The initiative is not in line with current evidence-based practice or complementary to the Australian healthcare system. Shifting clinical decision-making to a retail setting also does not support our national antimicrobial health stewardship priorities or the women it is meant to serve.

If promoting pharmacy antibiotic sales and services on the pretext of convenience takes precedence over good health care, then antimicrobial stewardship as a national priority is dead.

GPs will be stuck between a rock and a hard place. They will be forced to work with a business-oriented pharmacy model that they do not approve of. They will be the clinical support service, managing overdiagnosis, misdiagnosis and treatment failure.

The outcry from medical groups is justified.
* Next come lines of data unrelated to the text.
theorem execLinkTrainStart_keeps (h : Fin 8) (caps : SinkCaps) (s : State) : KeepsRes wr s (execLinkTrainStart h caps s) := by
  unfold execLinkTrainStart
  have hk : Keeps wr s s := Keeps.refl s
  repeat' first
    | with_reducible assumption
    | intro _
    | with_reducible exact Keeps.refl _
    | with_reducible apply State.updHead_keeps
    | with_reducible apply State.linkNone_keeps
    | with_reducible apply State.linkDone_keeps
    | with_reducible apply State.onDev_keeps
    | with_reducible apply State.updPly_keeps
    | with_reducible apply State.updPort_keeps
    | with_reducible apply KeepsRes.next
    | with_reducible apply State.clocked_keeps
    | with_reducible apply Keeps.ite
    | split

theorem execTrainAttemptDone_keeps (h : Fin 8) (ok : Bool) (s : State) : KeepsRes wr s (execTrainAttemptDone h ok s) := by
  unfold execTrainAttemptDone
  have hk : Keeps wr s s := Keeps.refl s
  repeat' first
    | with_reducible assumption
    | intro _
    | with_reducible exact Keeps.refl _
    | with_reducible apply State.updHead_keeps
    | with_reducible apply State.linkDone_keeps
    | with_reducible apply State.attemptFailed_keeps
    | with_reducible apply State.onDev_keeps
    | with_reducible apply State.updPly_keeps
    | with_reducible apply State.updPort_keeps
    | with_reducible apply KeepsRes.next
    | with_reducible apply State.clocked_keeps
    | with_reducible apply Keeps.ite
    | split

theorem execTrainAttemptTimeout_keeps (h : Fin 8) (s : State) : KeepsRes wr s (execTrainAttemptTimeout h s) := by
  unfold execTrainAttemptTimeout
  have hk : Keeps wr s s := Keeps.refl s
  repeat' first
    | with_reducible assumption
    | intro _
    | with_reducible exact Keeps.refl _
    | with_reducible apply State.attemptFailed_keeps
    | with_reducible apply State.onDev_keeps
    | with_reducible apply State.updPly_keeps
    | with_reducible apply State.updPort_keeps
    | with_reducible apply KeepsRes.next
    | with_reducible apply State.clocked_keeps
    | with_reducible apply Keeps.ite
    | split

theorem State.beginTraining_keeps {s₀ : State} (s : State) (h : Fin 8) (hk : Keeps wr s₀ s) : Keeps wr s₀ (State.beginTraining s h) := by
  unfold State.beginTraining
  repeat' first
    | with_reducible assumption
    | intro _
    | with_reducible exact Keeps.refl _
    | with_reducible apply State.updHead_keeps

theorem execDpHotplugPlug_keeps (h : Fin 8) (s : State) : KeepsRes wr s (execDpHotplugPlug h s) := by
  unfold execDpHotplugPlug
  have hk : Keeps wr s s := Keeps.refl s
  repeat' first
    | with_reducible assumption
    | intro _
    | with_reducible exact Keeps.refl _
    | with_reducible apply State.idle_keeps
    | with_reducible apply State.updHead_keeps
    | with_reducible apply State.postHead_keeps
    | with_reducible apply State.beginTraining_keeps
    | with_reducible apply State.onDev_keeps
    | with_reducible apply State.updPly_keeps
    | with_reducible apply State.updPort_keeps
    | with_reducible apply KeepsRes.next
    | with_reducible apply State.clocked_keeps
    | with_reducible apply Keeps.ite
    | split
    | dsimp only

theorem execDpHotplugUnplug_keeps (h : Fin 8) (s : State) : KeepsRes wr s (execDpHotplugUnplug h s) := by
  unfold execDpHotplugUnplug
  have hk : Keeps wr s s := Keeps.refl s
  repeat' first
    | with_reducible assumption
    | intro _
    | with_reducible exact Keeps.refl _
    | with_reducible apply State.idle_keeps
    | with_reducible apply State.updHead_keeps
    | with_reducible apply State.postHead_keeps
    | with_reducible apply State.linkDone_keeps
    | with_reducible apply State.onDev_keeps
    | with_reducible apply State.updPly_keeps
    | with_reducible apply State.updPort_keeps
    | with_reducible apply KeepsRes.next
    | with_reducible apply State.clocked_keeps
    | with_reducible apply Keeps.ite
    | split

theorem execDpHotplugIrq_keeps (h : Fin 8) (lostLock : Bool) (s : State) : KeepsRes wr s (execDpHotplugIrq h lostLock s) := by
  unfold execDpHotplugIrq
  have hk : Keeps wr s s := Keeps.refl s
  repeat' first
    | with_reducible assumption
    | intro _
    | with_reducible exact Keeps.refl _
    | with_reducible apply State.postHead_keeps
    | with_reducible apply State.beginTraining_keeps
    | with_reducible apply State.onDev_keeps
    | with_reducible apply State.updPly_keeps
    | with_reducible apply State.updPort_keeps
    | with_reducible apply KeepsRes.next
    | with_reducible apply State.clocked_keeps
    | with_reducible apply Keeps.ite
    | split

theorem State.chargeLayer_keeps {s₀ : State} (s : State) (h : Fin 8) (handle : Nat) (hk : Keeps wr s₀ s) : Keeps wr s₀ (State.chargeLayer s h handle) := by
  unfold State.chargeLayer
  repeat' first
    | with_reducible assumption
    | intro _
    | with_reducible exact Keeps.refl _
    | with_reducible apply State.updHead_keeps
    | with_reducible apply State.hold_keeps
    | with_reducible apply State.onDev_keeps
    | with_reducible apply State.updPly_keeps
    | with_reducible apply State.updPort_keeps
    | (with_reducible refine Keeps.mkTake _ (by assumption) ?_)
    | with_reducible apply Keeps.ite
    | split
    | dsimp only
    | simp only [Keeps.mkDev_iff]

theorem State.chargePlate_keeps {s₀ : State} (s : State) (h : Fin 8) (i : Fin 16) (hk : Keeps wr s₀ s) : Keeps wr s₀ (State.chargePlate s h i) := by
  unfold State.chargePlate -- manual
  extract_lets set e n
  split
  · exact hk
  · generalize n = m
    split
    · exact State.updHead_keeps _ _ _ (hk.mkTake _ (by assumption))
    · exact State.updHead_keeps _ _ _ hk

theorem State.retryCmp_keeps {s₀ : State} (s : State) (hk : Keeps wr s₀ s) : Keeps wr s₀ (State.retryCmp s) := by
  unfold State.retryCmp
  repeat' first
    | with_reducible assumption
    | intro _
    | with_reducible exact Keeps.refl _
    | with_reducible apply State.each_keeps
    | with_reducible apply State.hold_keeps
    | with_reducible apply State.chargeLayer_keeps
    | with_reducible apply State.chargePlate_keeps
    | with_reducible apply State.onDev_keeps
    | with_reducible apply State.updPly_keeps
    | with_reducible apply State.updPort_keeps
    | with_reducible apply Keeps.ite
    | split
    | dsimp only
    | simp only [Keeps.mkDev_iff]

theorem State.returnCmp_keeps {s₀ : State} (s : State) (h : Fin 8) (hk : Keeps wr s₀ s) : Keeps wr s₀ (State.returnCmp s h) := by
  unfold State.returnCmp
  repeat' first
    | with_reducible assumption
    | intro _
    | with_reducible exact Keeps.refl _
    | with_reducible apply State.give_keeps
    | with_reducible apply State.giveAll_keeps
    | with_reducible apply State.each_keeps
    | with_reducible apply State.onSkein_keeps
    | with_reducible apply State.updHead_keeps
    | with_reducible apply State.hold_keeps
    | with_reducible apply State.retryCmp_keeps
    | with_reducible apply State.onDev_keeps
    | with_reducible apply State.updPly_keeps
    | with_reducible apply State.updPort_keeps
    | with_reducible apply Keeps.ite
    | split
    | dsimp only
    | simp only [Keeps.mkDev_iff]

theorem State.takeCmp_keeps {s₀ : State} (s : State) (h : Fin 8) (hk : Keeps wr s₀ s) : Keeps wr s₀ (State.takeCmp s h) := by
  unfold State.takeCmp
  repeat' first
    | with_reducible assumption
    | intro _
    | with_reducible exact Keeps.refl _
    | with_reducible apply State.each_keeps
    | with_reducible apply State.chargeLayer_keeps
    | with_reducible apply State.chargePlate_keeps
    | with_reducible apply State.onDev_keeps
    | with_reducible apply State.updPly_keeps
    | with_reducible apply State.updPort_keeps
    | with_reducible apply State.updHead_keeps
    | (with_reducible refine Keeps.mkTake _ (by assumption) ?_)
    | with_reducible apply Keeps.ite
    | split
    | dsimp only
    | simp only [Keeps.mkDev_iff]

theorem State.fbOnHead_keeps {s₀ : State} (s : State) (h : Fin 8) (hk : Keeps wr s₀ s) : Keeps wr s₀ (State.fbOnHead s h) := by
  unfold State.fbOnHead
  repeat' first
    | with_reducible assumption
    | intro _
    | with_reducible exact Keeps.refl _
    | with_reducible apply State.updCarder_keeps
    | with_reducible apply State.onDev_keeps
    | with_reducible apply State.updPly_keeps
    | with_reducible apply State.updPort_keeps
    | with_reducible apply Keeps.ite

theorem State.answerOrder_keeps {s₀ : State} (s : State) (order : Nat) (status : Nat) (result : List Byte) (hk : Keeps wr s₀ s) : Keeps wr s₀ (State.answerOrder s order status result) := by
  unfold State.answerOrder
  repeat' first
    | with_reducible assumption
    | intro _
    | with_reducible exact Keeps.refl _
    | with_reducible apply State.answer_keeps
    | with_reducible apply State.onDev_keeps
    | with_reducible apply State.updPly_keeps
    | with_reducible apply State.updPort_keeps
    | with_reducible apply Keeps.ite
    | split

theorem State.swapTenancies_keeps {s₀ : State} (s : State) (h : Fin 8) (now : Bool) (hk : Keeps wr s₀ s) : Keeps wr s₀ (State.swapTenancies s h now) := by
  unfold State.swapTenancies
  repeat' first
    | with_reducible assumption
    | intro _
    | with_reducible exact Keeps.refl _
    | with_reducible apply State.updHead_keeps
    | with_reducible apply State.answerOrder_keeps
    | with_reducible apply State.onDev_keeps
    | with_reducible apply State.updPly_keeps
    | with_reducible apply State.updPort_keeps
    | with_reducible apply Keeps.ite
    | split

theorem State.headOff_keeps {s₀ : State} (s : State) (h : Fin 8) (hk : Keeps wr s₀ s) : Keeps wr s₀ (State.headOff s h) := by
  unfold State.headOff
  repeat' first
    | with_reducible assumption
    | intro _
    | with_reducible exact Keeps.refl _
    | with_reducible apply State.updMc_keeps
    | with_reducible apply State.updHead_keeps
    | with_reducible apply State.returnCmp_keeps
    | with_reducible apply State.fbOnHead_keeps
    | with_reducible apply State.swapTenancies_keeps
    | with_reducible apply State.onDev_keeps
    | with_reducible apply State.updPly_keeps
    | with_reducible apply State.updPort_keeps
    | with_reducible apply Keeps.ite
    | split
    | dsimp only
    | simp only [Keeps.mkDev_iff]

theorem State.linkOnChange_keeps {s₀ : State} (s : State) (h : Fin 8) (hk : Keeps wr s₀ s) : Keeps wr s₀ (State.linkOnChange s h) := by
  unfold State.linkOnChange
  repeat' first
    | with_reducible assumption
    | intro _
    | with_reducible exact Keeps.refl _
    | with_reducible apply State.idle_keeps
    | with_reducible apply State.updHead_keeps
    | with_reducible apply State.beginTraining_keeps
    | with_reducible apply State.onDev_keeps
    | with_reducible apply State.updPly_keeps
    | with_reducible apply State.updPort_keeps
    | with_reducible apply Keeps.ite
    | split
    | dsimp only

theorem State.beginChange_keeps {s₀ : State} (s : State) (h : Fin 8) (hk : Keeps wr s₀ s) : Keeps wr s₀ (State.beginChange s h) := by
  unfold State.beginChange
  repeat' first
    | with_reducible assumption
    | intro _
    | with_reducible exact Keeps.refl _
    | with_reducible apply State.idle_keeps
    | with_reducible apply State.updHead_keeps
    | with_reducible apply State.fitLinks_keeps
    | with_reducible apply State.fbOnHead_keeps
    | with_reducible apply State.linkOnChange_keeps
    | with_reducible apply State.onDev_keeps
    | with_reducible apply State.updPly_keeps
    | with_reducible apply State.updPort_keeps
    | with_reducible apply State.each_keeps
    | with_reducible apply Keeps.ite

theorem State.serveHeld_keeps {s₀ : State} (s : State) (h : Fin 8) (hk : Keeps wr s₀ s) : Keeps wr s₀ (State.serveHeld s h) := by
  unfold State.serveHeld
  repeat' first
    | with_reducible assumption
    | intro _
    | with_reducible exact Keeps.refl _
    | with_reducible apply State.updHead_keeps
    | with_reducible apply State.finishGroup_keeps
    | with_reducible apply State.onDev_keeps
    | with_reducible apply State.updPly_keeps
    | with_reducible apply State.updPort_keeps
    | with_reducible apply State.each_keeps
    | with_reducible apply Keeps.ite

theorem State.joinPair_keeps {s₀ : State} (s : State) (h : Fin 8) (hk : Keeps wr s₀ s) : Keeps wr s₀ (State.joinPair s h) := by
  unfold State.joinPair
  repeat' first
    | with_reducible assumption
    | intro _
    | with_reducible exact Keeps.refl _
    | with_reducible apply State.each_keeps
    | with_reducible apply State.updHead_keeps
    | with_reducible apply State.finishGroup_keeps
    | with_reducible apply State.returnCmp_keeps
    | with_reducible apply State.swapTenancies_keeps
    | with_reducible apply State.onDev_keeps
    | with_reducible apply State.updPly_keeps
    | with_reducible apply State.updPort_keeps
    | with_reducible apply Keeps.ite
    | split
    | dsimp only
    | simp only [Keeps.mkDev_iff]

theorem State.ownTiming_keeps {s₀ : State} (s : State) (o : Fin 8) (hk : Keeps wr s₀ s) : Keeps wr s₀ (State.ownTiming s o) := by
  unfold State.ownTiming
  repeat' first
    | with_reducible assumption
    | intro _
    | with_reducible exact Keeps.refl _
    | with_reducible apply State.onDev_keeps
    | with_reducible apply State.headOff_keeps
    | with_reducible apply State.beginChange_keeps
    | with_reducible apply State.updPly_keeps
    | with_reducible apply State.updPort_keeps
    | with_reducible apply Keeps.ite
    | split
    | dsimp only
    | simp only [Keeps.mkDev_iff]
While governments have a mandate to govern as they see fit, it is important that consumers and national health priorities are not sacrificed for the benefit of corporations. Selling drugs and antibiotics under the guise of convenience is bad health policy with little societal or professional benefit, other than pharmaceutical business.

Most importantly, we should support the wisdom of a national antimicrobial stewardship program and implement systems of care that support judicious, evidence-based use.

The prescription of antibiotics by pharmacists is not one of them.

Hopefully the wiser leaders of government, medicine and pharmacy will reject the prescription of antibiotics in pharmacies.